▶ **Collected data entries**
━━━━━━━━━━

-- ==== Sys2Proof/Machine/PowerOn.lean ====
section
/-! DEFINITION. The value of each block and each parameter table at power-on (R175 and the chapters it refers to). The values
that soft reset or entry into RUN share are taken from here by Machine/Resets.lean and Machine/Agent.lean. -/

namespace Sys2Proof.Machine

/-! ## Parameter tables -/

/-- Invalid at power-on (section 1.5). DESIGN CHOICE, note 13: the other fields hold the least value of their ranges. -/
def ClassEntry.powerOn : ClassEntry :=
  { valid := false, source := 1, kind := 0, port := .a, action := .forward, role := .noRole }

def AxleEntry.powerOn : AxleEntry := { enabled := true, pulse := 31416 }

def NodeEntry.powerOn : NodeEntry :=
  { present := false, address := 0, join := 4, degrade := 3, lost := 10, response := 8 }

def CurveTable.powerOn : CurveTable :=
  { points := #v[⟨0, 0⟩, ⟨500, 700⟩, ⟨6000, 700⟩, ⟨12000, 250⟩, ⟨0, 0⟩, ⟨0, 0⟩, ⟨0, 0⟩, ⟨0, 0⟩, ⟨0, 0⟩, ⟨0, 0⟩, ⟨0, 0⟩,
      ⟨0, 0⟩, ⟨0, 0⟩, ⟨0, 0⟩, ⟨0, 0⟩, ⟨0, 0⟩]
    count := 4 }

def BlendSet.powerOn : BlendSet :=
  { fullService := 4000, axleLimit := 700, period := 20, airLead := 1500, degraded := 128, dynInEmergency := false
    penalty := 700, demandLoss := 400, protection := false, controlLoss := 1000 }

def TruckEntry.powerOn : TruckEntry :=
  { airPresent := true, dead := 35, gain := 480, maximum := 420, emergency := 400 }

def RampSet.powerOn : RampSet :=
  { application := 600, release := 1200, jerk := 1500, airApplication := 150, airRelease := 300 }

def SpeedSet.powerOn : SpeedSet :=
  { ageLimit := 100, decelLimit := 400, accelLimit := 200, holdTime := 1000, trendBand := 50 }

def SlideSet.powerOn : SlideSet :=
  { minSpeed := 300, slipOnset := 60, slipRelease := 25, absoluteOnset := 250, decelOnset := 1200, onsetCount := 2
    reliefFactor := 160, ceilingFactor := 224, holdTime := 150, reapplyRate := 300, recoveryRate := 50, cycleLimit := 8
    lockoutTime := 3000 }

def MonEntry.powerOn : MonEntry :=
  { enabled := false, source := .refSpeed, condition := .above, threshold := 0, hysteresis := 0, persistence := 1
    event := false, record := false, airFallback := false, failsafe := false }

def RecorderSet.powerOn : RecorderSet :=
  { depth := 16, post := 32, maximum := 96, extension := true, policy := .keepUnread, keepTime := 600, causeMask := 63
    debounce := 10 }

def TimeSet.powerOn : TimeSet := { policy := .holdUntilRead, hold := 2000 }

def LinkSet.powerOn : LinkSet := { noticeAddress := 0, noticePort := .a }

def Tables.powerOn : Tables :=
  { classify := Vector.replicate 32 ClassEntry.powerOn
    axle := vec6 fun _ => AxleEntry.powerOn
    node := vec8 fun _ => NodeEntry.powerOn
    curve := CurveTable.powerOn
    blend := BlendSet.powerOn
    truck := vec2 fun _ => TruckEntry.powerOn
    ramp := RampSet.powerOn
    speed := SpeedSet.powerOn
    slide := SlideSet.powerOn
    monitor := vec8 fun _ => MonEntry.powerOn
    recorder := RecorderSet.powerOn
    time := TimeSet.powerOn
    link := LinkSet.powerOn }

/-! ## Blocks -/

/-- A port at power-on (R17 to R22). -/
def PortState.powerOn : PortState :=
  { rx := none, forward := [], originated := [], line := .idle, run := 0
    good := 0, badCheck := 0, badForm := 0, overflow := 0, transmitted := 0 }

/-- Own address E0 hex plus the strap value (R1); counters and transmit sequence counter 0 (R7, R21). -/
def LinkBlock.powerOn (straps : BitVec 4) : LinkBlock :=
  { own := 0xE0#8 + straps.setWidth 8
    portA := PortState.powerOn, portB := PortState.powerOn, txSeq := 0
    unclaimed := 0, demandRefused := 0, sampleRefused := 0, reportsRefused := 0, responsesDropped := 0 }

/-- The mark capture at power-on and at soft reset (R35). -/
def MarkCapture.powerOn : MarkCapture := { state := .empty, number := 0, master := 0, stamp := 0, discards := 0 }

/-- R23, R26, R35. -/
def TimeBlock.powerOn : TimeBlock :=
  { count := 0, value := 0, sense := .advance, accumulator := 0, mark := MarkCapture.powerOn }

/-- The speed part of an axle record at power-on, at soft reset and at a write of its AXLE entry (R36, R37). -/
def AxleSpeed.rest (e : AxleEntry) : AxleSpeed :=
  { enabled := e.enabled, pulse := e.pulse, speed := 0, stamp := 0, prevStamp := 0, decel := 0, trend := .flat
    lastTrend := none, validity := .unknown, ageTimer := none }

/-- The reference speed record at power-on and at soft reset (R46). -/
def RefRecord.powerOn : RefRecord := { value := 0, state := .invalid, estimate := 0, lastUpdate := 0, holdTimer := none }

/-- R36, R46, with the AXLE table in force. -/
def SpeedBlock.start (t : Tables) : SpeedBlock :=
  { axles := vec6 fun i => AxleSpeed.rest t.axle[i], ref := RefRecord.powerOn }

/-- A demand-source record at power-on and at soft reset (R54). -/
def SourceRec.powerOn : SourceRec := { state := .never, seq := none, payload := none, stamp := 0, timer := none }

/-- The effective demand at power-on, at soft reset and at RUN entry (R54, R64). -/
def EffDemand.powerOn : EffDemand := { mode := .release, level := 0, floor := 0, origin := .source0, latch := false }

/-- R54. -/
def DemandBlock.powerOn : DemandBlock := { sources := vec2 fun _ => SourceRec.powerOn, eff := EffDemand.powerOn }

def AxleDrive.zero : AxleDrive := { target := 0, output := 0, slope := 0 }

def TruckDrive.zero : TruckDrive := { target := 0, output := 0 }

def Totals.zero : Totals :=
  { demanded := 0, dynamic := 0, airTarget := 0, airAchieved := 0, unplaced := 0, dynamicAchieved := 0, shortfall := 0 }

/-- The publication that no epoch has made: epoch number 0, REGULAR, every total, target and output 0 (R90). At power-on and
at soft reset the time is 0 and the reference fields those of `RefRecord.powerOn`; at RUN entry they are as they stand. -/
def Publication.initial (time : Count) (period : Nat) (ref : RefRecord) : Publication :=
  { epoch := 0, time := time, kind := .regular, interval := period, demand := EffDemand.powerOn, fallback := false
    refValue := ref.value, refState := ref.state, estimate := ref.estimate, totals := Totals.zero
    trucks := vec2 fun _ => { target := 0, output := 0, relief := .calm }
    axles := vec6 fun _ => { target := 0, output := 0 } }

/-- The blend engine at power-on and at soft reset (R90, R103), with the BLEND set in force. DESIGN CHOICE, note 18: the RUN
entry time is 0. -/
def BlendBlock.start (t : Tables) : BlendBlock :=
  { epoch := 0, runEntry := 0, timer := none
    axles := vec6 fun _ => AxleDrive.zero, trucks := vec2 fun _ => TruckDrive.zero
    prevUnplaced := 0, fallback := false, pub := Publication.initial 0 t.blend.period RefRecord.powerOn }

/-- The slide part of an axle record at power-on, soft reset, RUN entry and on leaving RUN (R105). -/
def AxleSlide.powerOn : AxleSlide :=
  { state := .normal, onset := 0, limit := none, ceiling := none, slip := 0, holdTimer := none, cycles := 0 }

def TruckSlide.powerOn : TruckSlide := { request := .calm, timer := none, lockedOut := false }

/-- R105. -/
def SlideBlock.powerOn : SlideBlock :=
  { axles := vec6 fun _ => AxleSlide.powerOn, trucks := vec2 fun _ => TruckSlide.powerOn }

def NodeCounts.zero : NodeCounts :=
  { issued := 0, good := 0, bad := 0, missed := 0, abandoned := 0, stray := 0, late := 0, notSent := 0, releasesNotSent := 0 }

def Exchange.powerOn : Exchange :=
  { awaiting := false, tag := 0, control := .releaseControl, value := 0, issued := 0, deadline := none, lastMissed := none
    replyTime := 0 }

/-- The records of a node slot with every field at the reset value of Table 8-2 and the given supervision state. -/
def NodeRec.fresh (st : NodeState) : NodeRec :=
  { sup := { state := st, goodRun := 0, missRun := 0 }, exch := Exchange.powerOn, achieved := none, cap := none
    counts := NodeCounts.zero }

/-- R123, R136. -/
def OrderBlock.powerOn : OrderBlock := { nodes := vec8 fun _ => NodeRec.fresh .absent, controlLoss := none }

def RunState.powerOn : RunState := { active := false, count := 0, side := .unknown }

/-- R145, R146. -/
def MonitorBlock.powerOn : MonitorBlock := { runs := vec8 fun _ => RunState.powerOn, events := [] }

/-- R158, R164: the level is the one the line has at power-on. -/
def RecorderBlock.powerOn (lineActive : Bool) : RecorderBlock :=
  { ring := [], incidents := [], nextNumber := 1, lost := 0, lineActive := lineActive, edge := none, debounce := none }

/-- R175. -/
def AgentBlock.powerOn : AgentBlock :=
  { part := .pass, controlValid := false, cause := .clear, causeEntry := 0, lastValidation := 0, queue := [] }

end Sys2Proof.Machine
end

━━━━━━━━━━

▶ **What is needed**
From the records above, copy out the line with "curve := CurveTable.powerOn", the line with "## Blocks -/", and every line between them, word for word.

▶ **Task solution**
    curve := CurveTable.powerOn
    blend := BlendSet.powerOn
    truck := vec2 fun _ => TruckEntry.powerOn
    ramp := RampSet.powerOn
    speed := SpeedSet.powerOn
    slide := SlideSet.powerOn
    monitor := vec8 fun _ => MonEntry.powerOn
    recorder := RecorderSet.powerOn
    time := TimeSet.powerOn
    link := LinkSet.powerOn }

/-! ## Blocks -/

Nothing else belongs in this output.